BRIEF: Locate, in the data below, the line that contains "(f t a).2.2)" and the line that contains "keeps_foldl_of (fun x => x.1) l f hf x h"; reproduce exactly those two lines and every line between them, nothing more.

MATERIAL FOR THE TASK:
-- ==== Sys2Proof/Laws/Keeps.lean ====
section
/-! SUPPORT. How operations keep the queue of waiting commands and the canonical form of the memories: the relation Keeps, its composition, and how it passes through choices, folds, engine actions and instruction bodies. -/

namespace Sys2Proof.Machine

@[simp] theorem Keeps.refl (s : State) : Keeps s s := ⟨rfl, id⟩

theorem Keeps.trans {s t u : State} (h : Keeps s t) (k : Keeps t u) : Keeps s u := ⟨k.1.trans h.1, fun i => k.2 (h.2 i)⟩

/-- Changing any field but the queue and the memories keeps both. -/
@[simp] theorem keeps_mk {s t : State} (h : Keeps s t) (a1 a2 a3 a4 a5 a6 a7 a8 a9 a10 a11 a12 a13 a14 a15 a16 a17 a18 a19 a20 a21 a22 a23 a24 a25 a27 a29 a31 a32 a33 a34 a35 a36 a37 a38 a39 a40 a41 a42 a43 a44 a45 a46 a47 a48 a49 a50 a51 a52 a53 a54 a55 a56 a58 a59) :
    Keeps s (State.mk t.pending a1 a2 a3 a4 a5 a6 a7 a8 a9 a10 a11 a12 a13 a14 a15 a16 a17 a18 a19 a20 a21 a22 a23 a24 a25 t.ctrs a27 t.hbm a29 t.ts a31 a32 a33 a34 a35 a36 a37 a38 a39 a40 a41 a42 a43 a44 a45 a46 a47 a48 a49 a50 a51 a52 a53 a54 a55 a56 t.hostMem a58 a59) := h

theorem keeps_mk_iff {s t : State} (a1 a2 a3 a4 a5 a6 a7 a8 a9 a10 a11 a12 a13 a14 a15 a16 a17 a18 a19 a20 a21 a22 a23 a24 a25 a27 a29 a31 a32 a33 a34 a35 a36 a37 a38 a39 a40 a41 a42 a43 a44 a45 a46 a47 a48 a49 a50 a51 a52 a53 a54 a55 a56 a58 a59) :
    Keeps s (State.mk t.pending a1 a2 a3 a4 a5 a6 a7 a8 a9 a10 a11 a12 a13 a14 a15 a16 a17 a18 a19 a20 a21 a22 a23 a24 a25 t.ctrs a27 t.hbm a29 t.ts a31 a32 a33 a34 a35 a36 a37 a38 a39 a40 a41 a42 a43 a44 a45 a46 a47 a48 a49 a50 a51 a52 a53 a54 a55 a56 t.hostMem a58 a59) ↔ Keeps s t := Iff.rfl

theorem keeps_mem {s t u : State} (h : Keeps s t) (hp : u.pending = t.pending) (h1 : memWf t.hbm = true → memWf u.hbm = true)
    (h2 : memWf t.ts = true → memWf u.ts = true) (h3 : memWf t.hostMem = true → memWf u.hostMem = true) (h4 : tabWf 0 t.ctrs = true → tabWf 0 u.ctrs = true) :
    Keeps s u :=
  ⟨hp.trans h.1, fun i => let j := h.2 i; ⟨h1 j.1, h2 j.2.1, h3 j.2.2.1, h4 j.2.2.2⟩⟩

@[simp] theorem keeps_ite {s a b : State} {p : Prop} [Decidable p] (ha : Keeps s a) (hb : Keeps s b) : Keeps s (if p then a else b) := by
  split <;> assumption

/-- A fold of operations that each keep. -/
theorem keeps_foldl {α : Type} {s0 : State} (l : List α) (f : State → α → State) (hf : ∀ t a, Keeps s0 t → Keeps s0 (f t a)) (s : State) (h : Keeps s0 s) :
    Keeps s0 (l.foldl f s) := by
  induction l generalizing s with
  | nil => exact h
  | cons a r ih => exact ih _ (hf _ _ h)

/-- A fold that carries the state as a part of its accumulator. -/
theorem keeps_foldl_of {α σ : Type} {s0 : State} (p : σ → State) (l : List α) (f : σ → α → σ) (hf : ∀ t a, Keeps s0 (p t) → Keeps s0 (p (f t a))) (x : σ)
    (h : Keeps s0 (p x)) : Keeps s0 (p (l.foldl f x)) := by
  induction l generalizing x with
  | nil => exact h
  | cons a r ih => exact ih _ (hf _ _ h)

theorem keeps_foldl_2 {α β : Type} {s0 : State} (l : List α) (f : (β × State) → α → (β × State)) (x : (β × State)) (hf : ∀ t a, Keeps s0 t.2 → Keeps s0 (f t a).2)
    (h : Keeps s0 x.2) : Keeps s0 (l.foldl f x).2 :=
  keeps_foldl_of (fun x => x.2) l f hf x h

theorem keeps_foldl_22 {α β γ : Type} {s0 : State} (l : List α) (f : (β × γ × State) → α → (β × γ × State)) (x : (β × γ × State)) (hf : ∀ t a, Keeps s0 t.2.2 → Keeps s0 (f t a).2.2)
    (h : Keeps s0 x.2.2) : Keeps s0 (l.foldl f x).2.2 :=
  keeps_foldl_of (fun x => x.2.2) l f hf x h

theorem keeps_foldl_222 {α β γ δ : Type} {s0 : State} (l : List α) (f : (β × γ × δ × State) → α → (β × γ × δ × State)) (x : (β × γ × δ × State)) (hf : ∀ t a, Keeps s0 t.2.2.2 → Keeps s0 (f t a).2.2.2)
    (h : Keeps s0 x.2.2.2) : Keeps s0 (l.foldl f x).2.2.2 :=
  keeps_foldl_of (fun x => x.2.2.2) l f hf x h

theorem keeps_foldl_1 {α β : Type} {s0 : State} (l : List α) (f : (State × β) → α → (State × β)) (x : (State × β)) (hf : ∀ t a, Keeps s0 t.1 → Keeps s0 (f t a).1)
    (h : Keeps s0 x.1) : Keeps s0 (l.foldl f x).1 :=
  keeps_foldl_of (fun x => x.1) l f hf x h

theorem keeps_foldl_21 {α β γ : Type} {s0 : State} (l : List α) (f : (β × State × γ) → α → (β × State × γ)) (x : (β × State × γ)) (hf : ∀ t a, Keeps s0 t.2.1 → Keeps s0 (f t a).2.1)
    (h : Keeps s0 x.2.1) : Keeps s0 (l.foldl f x).2.1 :=
  keeps_foldl_of (fun x => x.2.1) l f hf x h

theorem keeps_foldl_221 {α β γ δ : Type} {s0 : State} (l : List α) (f : (β × γ × State × δ) → α → (β × γ × State × δ)) (x : (β × γ × State × δ)) (hf : ∀ t a, Keeps s0 t.2.2.1 → Keeps s0 (f t a).2.2.1)
    (h : Keeps s0 x.2.2.1) : Keeps s0 (l.foldl f x).2.2.1 :=
  keeps_foldl_of (fun x => x.2.2.1) l f hf x h

theorem foldl_wf {α : Type} (l : List α) (f : Mem → α → Mem) (hf : ∀ m a, memWf m = true → memWf (f m a) = true) (m : Mem) (h : memWf m = true) :
    memWf (l.foldl f m) = true := by
  induction l generalizing m with
  | nil => exact h
  | cons a r ih => exact ih _ (hf _ _ h)

theorem patApply_wf {m : Mem} (h : memWf m = true) (base sector : Nat) (p : List (Nat × Byte)) : memWf (patApply m base sector p) = true := by
  unfold patApply
  refine foldl_wf _ _ (fun m a k => ?_) m h
  split
  · exact memWf_set k _ _
  · exact k

theorem tsApply_wf {m : Mem} (h : memWf m = true) (base word : Nat) (e : BitVec 72) : memWf (tsApply m base word e) = true := by
  unfold tsApply
  refine foldl_wf _ _ (fun m a k => ?_) m h
  split
  · exact memWf_set k _ _
  · exact k

/-- What an instruction's meaning answers keeps. -/
def BodyKeeps (s0 : State) : Body → Prop
  | .retire s _ _ _ => Keeps s0 s
  | .exc s _ => Keeps s0 s
  | .wait s _ _ => Keeps s0 s
  | .stay s => Keeps s0 s
  | .gone s _ _ => Keeps s0 s
  | .posted s _ _ _ _ _ => Keeps s0 s

@[simp] theorem bodyKeeps_retire {s0 s : State} (h : Keeps s0 s) (c : Ctx) (n : Option Word) (mw : List (Nat × Bytes)) : BodyKeeps s0 (.retire s c n mw) := h
@[simp] theorem bodyKeeps_exc {s0 s : State} (h : Keeps s0 s) (es : List Exc) : BodyKeeps s0 (.exc s es) := h
@[simp] theorem bodyKeeps_wait {s0 s : State} (h : Keeps s0 s) (c : Ctx) (w : Wait) : BodyKeeps s0 (.wait s c w) := h
@[simp] theorem bodyKeeps_stay {s0 s : State} (h : Keeps s0 s) : BodyKeeps s0 (.stay s) := h
@[simp] theorem bodyKeeps_gone {s0 s : State} (h : Keeps s0 s) (c : Ctx) (cc : Option Nat) : BodyKeeps s0 (.gone s c cc) := h
@[simp] theorem bodyKeeps_posted {s0 s : State} (h : Keeps s0 s) (c : Ctx) (o a b e : Nat) : BodyKeeps s0 (.posted s c o a b e) := h
@[simp] theorem bodyKeeps_ite {s0 : State} {a b : Body} {p : Prop} [Decidable p] (ha : BodyKeeps s0 a) (hb : BodyKeeps s0 b) : BodyKeeps s0 (if p then a else b) := by
  split <;> assumption

/-- A command's outcome is a next state that keeps. -/
def OutKeeps (s0 : State) (o : Out_) : Prop := ∃ t, o = .next t ∧ Keeps s0 t

@[simp] theorem outKeeps_next {s0 t : State} (h : Keeps s0 t) : OutKeeps s0 (.next t) := ⟨t, rfl, h⟩
@[simp] theorem outKeeps_ite {s0 : State} {a b : Out_} {p : Prop} [Decidable p] (ha : OutKeeps s0 a) (hb : OutKeeps s0 b) : OutKeeps s0 (if p then a else b) := by
  split <;> assumption

/-! ## Engine actions -/

/-- State after an engine action. -/
def emOut {α : Type} (m : EM α) (s : State) : State := (StateT.run (ExceptT.run m) s).2
/-- An engine action keeps, from every state. -/
def EMKeeps {α : Type} (m : EM α) : Prop := ∀ s0 s, Keeps s0 s → Keeps s0 (emOut m s)

@[simp] theorem emOut_pure {α : Type} (a : α) (s : State) : emOut (pure a : EM α) s = s := rfl
@[simp] theorem emOut_throw {α : Type} (e : EngErr) (s : State) : emOut (throw e : EM α) s = s := rfl
@[simp] theorem emOut_modify (f : State → State) (s : State) : emOut (modify f : EM Unit) s = f s := rfl
@[simp] theorem emOut_set (t s : State) : emOut (set t : EM Unit) s = t := rfl
@[simp] theorem emOut_get_bind {β : Type} (f : State → EM β) (s : State) : emOut (get >>= f) s = emOut (f s) s := rfl
@[simp] theorem emOut_set_bind {β : Type} (t : State) (f : PUnit → EM β) (s : State) : emOut (set t >>= f) s = emOut (f ⟨⟩) t := rfl
@[simp] theorem emOut_modify_bind {β : Type} (g : State → State) (f : PUnit → EM β) (s : State) : emOut (modify g >>= f) s = emOut (f ⟨⟩) (g s) := rfl
@[simp] theorem emOut_pure_bind {α β : Type} (a : α) (f : α → EM β) (s : State) : emOut (pure a >>= f) s = emOut (f a) s := rfl
@[simp] theorem emOut_throw_bind {α β : Type} (e : EngErr) (f : α → EM β) (s : State) : emOut ((throw e : EM α) >>= f) s = s := rfl

theorem keeps_bind {α β : Type} {s0 : State} (m : EM α) (f : α → EM β) (s : State) (hm : Keeps s0 (emOut m s))
    (hf : ∀ a t, Keeps s0 t → Keeps s0 (emOut (f a) t)) : Keeps s0 (emOut (m >>= f) s) := by
  unfold emOut at hm ⊢
  simp only [ExceptT.run_bind, StateT.run_bind]
  revert hm
  rcases StateT.run (ExceptT.run m) s with ⟨a | a, t⟩
  · exact id
  · exact fun h => hf a t h

theorem emKeeps_out {α : Type} {m : EM α} {s0 s : State} (hm : EMKeeps m) (hk : Keeps s0 s) : Keeps s0 (emOut m s) := hm s0 s hk

theorem emKeeps_of {α : Type} {m : EM α} (h : ∀ s0 s, Keeps s0 s → Keeps s0 (emOut m s)) : EMKeeps m := h

theorem EMKeeps.bind {α β : Type} {m : EM α} {f : α → EM β} (hm : EMKeeps m) (hf : ∀ a, EMKeeps (f a)) : EMKeeps (m >>= f) :=
  fun s0 s h => keeps_bind m f s (hm s0 s h) fun a t k => hf a s0 t k

end Sys2Proof.Machine
end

EXERCISE RESULT:
theorem keeps_foldl_22 {α β γ : Type} {s0 : State} (l : List α) (f : (β × γ × State) → α → (β × γ × State)) (x : (β × γ × State)) (hf : ∀ t a, Keeps s0 t.2.2 → Keeps s0 (f t a).2.2)
    (h : Keeps s0 x.2.2) : Keeps s0 (l.foldl f x).2.2 :=
  keeps_foldl_of (fun x => x.2.2) l f hf x h

theorem keeps_foldl_222 {α β γ δ : Type} {s0 : State} (l : List α) (f : (β × γ × δ × State) → α → (β × γ × δ × State)) (x : (β × γ × δ × State)) (hf : ∀ t a, Keeps s0 t.2.2.2 → Keeps s0 (f t a).2.2.2)
    (h : Keeps s0 x.2.2.2) : Keeps s0 (l.foldl f x).2.2.2 :=
  keeps_foldl_of (fun x => x.2.2.2) l f hf x h

theorem keeps_foldl_1 {α β : Type} {s0 : State} (l : List α) (f : (State × β) → α → (State × β)) (x : (State × β)) (hf : ∀ t a, Keeps s0 t.1 → Keeps s0 (f t a).1)
    (h : Keeps s0 x.1) : Keeps s0 (l.foldl f x).1 :=
  keeps_foldl_of (fun x => x.1) l f hf x h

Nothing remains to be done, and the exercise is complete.